Ей было сказано, что всю свою оставшуюся жизнь она не может рассчитывать на то, чтобы внушить любовь мужчине или женщине. Только, может быть, женщинам такого же толка, что и она сама.
Она понимала, почему мисс Блайд проявила такую невероятную жестокость. Содрогаясь, рыдая и мечтая о смерти, она сознавала, что мисс Блайд делает только то, что должна делать. Потому что только та женщина, которая знает себя и реальную жизнь, может рассчитывать на то, чтобы выжить и не потерять себя окончательно. А женщина, ожидающая ребенка, особенно склонна предаваться мечтам и грезам. Ей следовало знать, что для нее нет надежды и что ее мечты не имеют никакой реальной основы. Иначе она не сможет выжить в тех условиях, которые ее ожидают.
Она была уничтожена – чего и добивалась мисс Блайд. А потом она была воссоздана, глубоко потрясенная и ослабевшая от пережитого. Однако она восстала из праха – и могла рассчитывать на то, что со временем снова станет целостной. Ибо в самой глубине своего существа она по-прежнему оставалась При-сциллой Уэнтуорт. Просто ей пришлось привыкнуть к тому, что она знала давно: в ней присутствуют две совершенно разные персоны, которые живут в ней в непрерывном противоречии друг с другом.
В то время она была полностью уверена, что примирить эти две персоны ей никогда не удастся. То, что было между ней и Джеральдом, не могло длиться долго – да она этого и не ожидала, – но тем не менее это было реальностью. Между ними были мягкость, нежность и даже дружба. У них были отношения. Она была в этом совершенно уверена. Она не была для него просто телом, которым можно было воспользоваться, получить удовольствие – и бездумно отбросить.
Она его любила. И ей казалось, что она будет любить его всегда. Наверное, разумно учить девушек в публичном доме так, чтобы они не видели в своих клиентах личности, не допускали, чтобы в их деловые отношения с клиентами вкралась даже малейшая капля чувства. Но нельзя было, просто невозможно было – оставаться любовницей мужчины почти год и не научиться понимать его и видеть его. А знание и понимание приносили следом за собой реакцию – чувство.
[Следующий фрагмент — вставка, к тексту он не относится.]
-- ==== Sys2Proof/Laws/State.lean ====
section
/-! SUPPORT. One lemma per field per update of the state, and how the register and memory reads see each update. No later
proof unfolds a record update. -/

namespace Sys2Proof.Machine

/-! ### What fetching does -/

theorem State.fetchBytes_state (n : Nat) (s : State) :
    (State.fetchBytes n s).2 = { s with pc := s.pc + BitVec.ofNat 20 n } := by
  induction n generalizing s with
  | zero => simp [State.fetchBytes]
  | succ n ih =>
    simp only [State.fetchBytes, ih, State.fetchByte]
    have : s.pc + 1 + BitVec.ofNat 20 n = s.pc + BitVec.ofNat 20 (n + 1) := by
      rw [Nat.add_comm n 1, BitVec.ofNat_add, ← BitVec.add_assoc]
      rfl
    rw [this]

/-- Consuming bytes moves the pc and nothing else: 10_state.md R25. -/
theorem State.consume_eq (s : State) (n : Nat) : s.consume n = { s with pc := s.pc + BitVec.ofNat 20 n } :=
  State.fetchBytes_state n s

/-! ### Registers -/

theorem Reg.code_inj {q r : Reg} : q.code = r.code ↔ q = r := by
  cases q <;> cases r <;> decide

@[simp] theorem State.setReg_getReg (s : State) (r : Reg) (v : Byte) (q : Reg) :
    (s.setReg r v).getReg q = if q = r then v else s.getReg q := by
  have h : (r.code : Nat) = q.code ↔ q = r := by
    rw [Fin.val_inj, eq_comm, Reg.code_inj]
  simp [State.getReg, State.setReg, Vector.get_eq_getElem, Vector.getElem_set, h]

@[simp] theorem wordOf_lowByte_highByte (w : Word) : wordOf (lowByte w) (highByte w) = w := by
  simp only [wordOf, lowByte, highByte]
  ext i hi
  simp only [BitVec.getElem_append, BitVec.getElem_extractLsb', Nat.zero_add]
  split
  · exact (BitVec.getElem_eq_testBit_toNat w i hi).symm ▸ by simp [BitVec.getLsbD]
  · have : 8 + (i - 8) = i := by omega
    rw [this]
    exact (BitVec.getElem_eq_testBit_toNat w i hi).symm ▸ by simp [BitVec.getLsbD]

@[simp] theorem lowByte_wordOf (lo hi : Byte) : lowByte (wordOf lo hi) = lo := by
  ext i h
  have := BitVec.getLsbD_append (x := hi) (y := lo) (i := i)
  simpa [wordOf, lowByte, h, BitVec.getLsbD_eq_getElem] using this

@[simp] theorem highByte_wordOf (lo hi : Byte) : highByte (wordOf lo hi) = hi := by
  ext i h
  have := BitVec.getLsbD_append (x := hi) (y := lo) (i := 8 + i)
  simpa [wordOf, highByte, h, BitVec.getLsbD_eq_getElem] using this

@[simp] theorem State.setPair_getReg (s : State) (p : Pair) (v : Word) (q : Reg) :
    (s.setPair p v).getReg q = if q = p.hi then highByte v else if q = p.lo then lowByte v else s.getReg q := by
  simp [State.setPair]

theorem Pair.hi_ne_lo (p q : Pair) : p.hi ≠ q.lo := by
  cases p <;> cases q <;> decide

/-- A pair reads back what was written to it, and no other pair changes: 10_state.md R22. -/
@[simp] theorem State.setPair_getPair (s : State) (p : Pair) (v : Word) (q : Pair) :
    (s.setPair p v).getPair q = if q = p then v else s.getPair q := by
  have hlo : q.lo = p.lo ↔ q = p := by cases p <;> cases q <;> decide
  have hhi : q.hi = p.hi ↔ q = p := by cases p <;> cases q <;> decide
  simp only [State.getPair, State.setPair_getReg, (Pair.hi_ne_lo p q).symm, Pair.hi_ne_lo q p, hlo, hhi, if_false]
  split <;> simp

/-! ### setReg -/

@[simp] theorem State.setReg_pc (s : State) (r : Reg) (v : Byte) : (s.setReg r v).pc = s.pc := rfl

@[simp] theorem State.setReg_sp (s : State) (r : Reg) (v : Byte) : (s.setReg r v).sp = s.sp := rfl

@[simp] theorem State.setReg_psw (s : State) (r : Reg) (v : Byte) : (s.setReg r v).psw = s.psw := rfl

@[simp] theorem State.setReg_es (s : State) (r : Reg) (v : Byte) : (s.setReg r v).es = s.es := rfl

@[simp] theorem State.setReg_cs (s : State) (r : Reg) (v : Byte) : (s.setReg r v).cs = s.cs := rfl

@[simp] theorem State.setReg_mem (s : State) (r : Reg) (v : Byte) : (s.setReg r v).mem = s.mem := rfl

@[simp] theorem State.setReg_prefixActive (s : State) (r : Reg) (v : Byte) : (s.setReg r v).prefixActive = s.prefixActive := rfl

@[simp] theorem State.setReg_memRead (s : State) (r : Reg) (v : Byte) (b : Addr) : (s.setReg r v).memRead b = s.memRead b := rfl

/-! ### setPair -/

@[simp] theorem State.setPair_pc (s : State) (p : Pair) (v : Word) : (s.setPair p v).pc = s.pc := rfl

@[simp] theorem State.setPair_sp (s : State) (p : Pair) (v : Word) : (s.setPair p v).sp = s.sp := rfl

@[simp] theorem State.setPair_psw (s : State) (p : Pair) (v : Word) : (s.setPair p v).psw = s.psw := rfl

@[simp] theorem State.setPair_es (s : State) (p : Pair) (v : Word) : (s.setPair p v).es = s.es := rfl

@[simp] theorem State.setPair_cs (s : State) (p : Pair) (v : Word) : (s.setPair p v).cs = s.cs := rfl

@[simp] theorem State.setPair_mem (s : State) (p : Pair) (v : Word) : (s.setPair p v).mem = s.mem := rfl

@[simp] theorem State.setPair_prefixActive (s : State) (p : Pair) (v : Word) : (s.setPair p v).prefixActive = s.prefixActive := rfl

@[simp] theorem State.setPair_memRead (s : State) (p : Pair) (v : Word) (b : Addr) : (s.setPair p v).memRead b = s.memRead b := rfl

/-! ### memWrite -/

@[simp] theorem State.memWrite_pc (s : State) (a : Addr) (v : Byte) : (s.memWrite a v).pc = s.pc := rfl

@[simp] theorem State.memWrite_sp (s : State) (a : Addr) (v : Byte) : (s.memWrite a v).sp = s.sp := rfl

@[simp] theorem State.memWrite_psw (s : State) (a : Addr) (v : Byte) : (s.memWrite a v).psw = s.psw := rfl

@[simp] theorem State.memWrite_es (s : State) (a : Addr) (v : Byte) : (s.memWrite a v).es = s.es := rfl

@[simp] theorem State.memWrite_cs (s : State) (a : Addr) (v : Byte) : (s.memWrite a v).cs = s.cs := rfl

@[simp] theorem State.memWrite_regs (s : State) (a : Addr) (v : Byte) : (s.memWrite a v).regs = s.regs := rfl

@[simp] theorem State.memWrite_prefixActive (s : State) (a : Addr) (v : Byte) : (s.memWrite a v).prefixActive = s.prefixActive := rfl

@[simp] theorem State.memWrite_getReg (s : State) (a : Addr) (v : Byte) (q : Reg) : (s.memWrite a v).getReg q = s.getReg q := rfl

@[simp] theorem State.memWrite_getPair (s : State) (a : Addr) (v : Byte) (q : Pair) : (s.memWrite a v).getPair q = s.getPair q := rfl

/-- The next read of a byte written returns it, and no other byte changes: 20_memory.md R40. -/
@[simp] theorem State.memWrite_memRead (s : State) (a : Addr) (v : Byte) (b : Addr) :
    (s.memWrite a v).memRead b = if b = a then v else s.memRead b := by
  simp [State.memRead, State.memWrite, Memory.read_write, BitVec.toNat_inj]

theorem State.memWrite_wf {s : State} (a : Addr) (v : Byte) (h : s.mem.wf) : (s.memWrite a v).mem.wf :=
  Memory.wf_write v a.isLt h

/-! ### setPsw -/

@[simp] theorem State.setPsw_pc (s : State) (v : Byte) : (s.setPsw v).pc = s.pc := rfl

@[simp] theorem State.setPsw_sp (s : State) (v : Byte) : (s.setPsw v).sp = s.sp := rfl

@[simp] theorem State.setPsw_psw (s : State) (v : Byte) : (s.setPsw v).psw = v := rfl

@[simp] theorem State.setPsw_es (s : State) (v : Byte) : (s.setPsw v).es = s.es := rfl

@[simp] theorem State.setPsw_cs (s : State) (v : Byte) : (s.setPsw v).cs = s.cs := rfl

@[simp] theorem State.setPsw_regs (s : State) (v : Byte) : (s.setPsw v).regs = s.regs := rfl

@[simp] theorem State.setPsw_mem (s : State) (v : Byte) : (s.setPsw v).mem = s.mem := rfl

@[simp] theorem State.setPsw_prefixActive (s : State) (v : Byte) : (s.setPsw v).prefixActive = s.prefixActive := rfl

@[simp] theorem State.setPsw_getReg (s : State) (v : Byte) (q : Reg) : (s.setPsw v).getReg q = s.getReg q := rfl

@[simp] theorem State.setPsw_getPair (s : State) (v : Byte) (q : Pair) : (s.setPsw v).getPair q = s.getPair q := rfl

@[simp] theorem State.setPsw_memRead (s : State) (v : Byte) (b : Addr) : (s.setPsw v).memRead b = s.memRead b := rfl

/-! ### setEs -/

@[simp] theorem State.setEs_pc (s : State) (v : Byte) : (s.setEs v).pc = s.pc := rfl

@[simp] theorem State.setEs_sp (s : State) (v : Byte) : (s.setEs v).sp = s.sp := rfl

@[simp] theorem State.setEs_psw (s : State) (v : Byte) : (s.setEs v).psw = s.psw := rfl

@[simp] theorem State.setEs_es (s : State) (v : Byte) : (s.setEs v).es = v := rfl

@[simp] theorem State.setEs_cs (s : State) (v : Byte) : (s.setEs v).cs = s.cs := rfl

@[simp] theorem State.setEs_regs (s : State) (v : Byte) : (s.setEs v).regs = s.regs := rfl

@[simp] theorem State.setEs_mem (s : State) (v : Byte) : (s.setEs v).mem = s.mem := rfl

@[simp] theorem State.setEs_prefixActive (s : State) (v : Byte) : (s.setEs v).prefixActive = s.prefixActive := rfl

@[simp] theorem State.setEs_getReg (s : State) (v : Byte) (q : Reg) : (s.setEs v).getReg q = s.getReg q := rfl

@[simp] theorem State.setEs_getPair (s : State) (v : Byte) (q : Pair) : (s.setEs v).getPair q = s.getPair q := rfl

@[simp] theorem State.setEs_memRead (s : State) (v : Byte) (b : Addr) : (s.setEs v).memRead b = s.memRead b := rfl

/-! ### setCs -/

@[simp] theorem State.setCs_pc (s : State) (v : Byte) : (s.setCs v).pc = s.pc := rfl

@[simp] theorem State.setCs_sp (s : State) (v : Byte) : (s.setCs v).sp = s.sp := rfl

@[simp] theorem State.setCs_psw (s : State) (v : Byte) : (s.setCs v).psw = s.psw := rfl

@[simp] theorem State.setCs_es (s : State) (v : Byte) : (s.setCs v).es = s.es := rfl

@[simp] theorem State.setCs_cs (s : State) (v : Byte) : (s.setCs v).cs = v := rfl

@[simp] theorem State.setCs_regs (s : State) (v : Byte) : (s.setCs v).regs = s.regs := rfl

@[simp] theorem State.setCs_mem (s : State) (v : Byte) : (s.setCs v).mem = s.mem := rfl

@[simp] theorem State.setCs_prefixActive (s : State) (v : Byte) : (s.setCs v).prefixActive = s.prefixActive := rfl

@[simp] theorem State.setCs_getReg (s : State) (v : Byte) (q : Reg) : (s.setCs v).getReg q = s.getReg q := rfl

@[simp] theorem State.setCs_getPair (s : State) (v : Byte) (q : Pair) : (s.setCs v).getPair q = s.getPair q := rfl

@[simp] theorem State.setCs_memRead (s : State) (v : Byte) (b : Addr) : (s.setCs v).memRead b = s.memRead b := rfl

/-! ### jump -/

@[simp] theorem State.jump_pc (s : State) (target : Addr) : (s.jump target).pc = target := rfl

@[simp] theorem State.jump_sp (s : State) (target : Addr) : (s.jump target).sp = s.sp := rfl

@[simp] theorem State.jump_psw (s : State) (target : Addr) : (s.jump target).psw = s.psw := rfl

@[simp] theorem State.jump_es (s : State) (target : Addr) : (s.jump target).es = s.es := rfl

@[simp] theorem State.jump_cs (s : State) (target : Addr) : (s.jump target).cs = s.cs := rfl

@[simp] theorem State.jump_regs (s : State) (target : Addr) : (s.jump target).regs = s.regs := rfl

@[simp] theorem State.jump_mem (s : State) (target : Addr) : (s.jump target).mem = s.mem := rfl

@[simp] theorem State.jump_prefixActive (s : State) (target : Addr) : (s.jump target).prefixActive = s.prefixActive := rfl

@[simp] theorem State.jump_getReg (s : State) (target : Addr) (q : Reg) : (s.jump target).getReg q = s.getReg q := rfl

@[simp] theorem State.jump_getPair (s : State) (target : Addr) (q : Pair) : (s.jump target).getPair q = s.getPair q := rfl

@[simp] theorem State.jump_memRead (s : State) (target : Addr) (b : Addr) : (s.jump target).memRead b = s.memRead b := rfl

/-! ### toNormal -/

@[simp] theorem State.toNormal_pc (s : State) : (s.toNormal).pc = s.pc := rfl

@[simp] theorem State.toNormal_sp (s : State) : (s.toNormal).sp = s.sp := rfl

@[simp] theorem State.toNormal_psw (s : State) : (s.toNormal).psw = s.psw := rfl

@[simp] theorem State.toNormal_es (s : State) : (s.toNormal).es = s.es := rfl

@[simp] theorem State.toNormal_cs (s : State) : (s.toNormal).cs = s.cs := rfl

@[simp] theorem State.toNormal_regs (s : State) : (s.toNormal).regs = s.regs := rfl

@[simp] theorem State.toNormal_mem (s : State) : (s.toNormal).mem = s.mem := rfl

@[simp] theorem State.toNormal_prefixActive (s : State) : (s.toNormal).prefixActive = false := rfl

@[simp] theorem State.toNormal_getReg (s : State) (q : Reg) : (s.toNormal).getReg q = s.getReg q := rfl

@[simp] theorem State.toNormal_getPair (s : State) (q : Pair) : (s.toNormal).getPair q = s.getPair q := rfl

@[simp] theorem State.toNormal_memRead (s : State) (b : Addr) : (s.toNormal).memRead b = s.memRead b := rfl

/-! ### toExtended -/

@[simp] theorem State.toExtended_pc (s : State) : (s.toExtended).pc = s.pc := rfl

@[simp] theorem State.toExtended_sp (s : State) : (s.toExtended).sp = s.sp := rfl

@[simp] theorem State.toExtended_psw (s : State) : (s.toExtended).psw = s.psw := rfl

@[simp] theorem State.toExtended_es (s : State) : (s.toExtended).es = s.es := rfl

@[simp] theorem State.toExtended_cs (s : State) : (s.toExtended).cs = s.cs := rfl

@[simp] theorem State.toExtended_regs (s : State) : (s.toExtended).regs = s.regs := rfl

@[simp] theorem State.toExtended_mem (s : State) : (s.toExtended).mem = s.mem := rfl

@[simp] theorem State.toExtended_prefixActive (s : State) : (s.toExtended).prefixActive = true := rfl

@[simp] theorem State.toExtended_getReg (s : State) (q : Reg) : (s.toExtended).getReg q = s.getReg q := rfl

@[simp] theorem State.toExtended_getPair (s : State) (q : Pair) : (s.toExtended).getPair q = s.getPair q := rfl

@[simp] theorem State.toExtended_memRead (s : State) (b : Addr) : (s.toExtended).memRead b = s.memRead b := rfl

/-! ### consume -/

@[simp] theorem State.consume_pc (s : State) (n : Nat) : (s.consume n).pc = s.pc + BitVec.ofNat 20 n := by rw [State.consume_eq]

@[simp] theorem State.consume_sp (s : State) (n : Nat) : (s.consume n).sp = s.sp := by rw [State.consume_eq]

@[simp] theorem State.consume_psw (s : State) (n : Nat) : (s.consume n).psw = s.psw := by rw [State.consume_eq]

@[simp] theorem State.consume_es (s : State) (n : Nat) : (s.consume n).es = s.es := by rw [State.consume_eq]

@[simp] theorem State.consume_cs (s : State) (n : Nat) : (s.consume n).cs = s.cs := by rw [State.consume_eq]

@[simp] theorem State.consume_regs (s : State) (n : Nat) : (s.consume n).regs = s.regs := by rw [State.consume_eq]

@[simp] theorem State.consume_mem (s : State) (n : Nat) : (s.consume n).mem = s.mem := by rw [State.consume_eq]

@[simp] theorem State.consume_prefixActive (s : State) (n : Nat) : (s.consume n).prefixActive = s.prefixActive := by rw [State.consume_eq]

@[simp] theorem State.consume_getReg (s : State) (n : Nat) (q : Reg) : (s.consume n).getReg q = s.getReg q := by rw [State.consume_eq]; rfl

@[simp] theorem State.consume_getPair (s : State) (n : Nat) (q : Pair) : (s.consume n).getPair q = s.getPair q := by rw [State.consume_eq]; rfl

@[simp] theorem State.consume_memRead (s : State) (n : Nat) (b : Addr) : (s.consume n).memRead b = s.memRead b := by rw [State.consume_eq]; rfl

/-! ### Reset -/

theorem State.resetWith_mem_wf (params : ResetParams) : (State.resetWith params).mem.wf := Memory.wf_nil

end Sys2Proof.Machine
end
Разве она могла бы прожить с Джеральдом почти год и не узнать его как человека, который способен дать окружающим тепло и нежность, но боится это делать? Разве она могла не увидеть, что он почти все детство и отрочество был лишен любви – и теперь боялся полюбить? Как она могла не заметить, что он, человек со средними умственными способностями, считает себя ниже других мужчин и недостойным уважения?
Как она могла жить с ним и не полюбить его всем сердцем?
Мисс Блайд сказала, что ей необходимо выбросить его из своих мыслей, из своего сердца и из своей жизни. Ей нужно вспомнить, что для него она была всего лишь платной шлюхой.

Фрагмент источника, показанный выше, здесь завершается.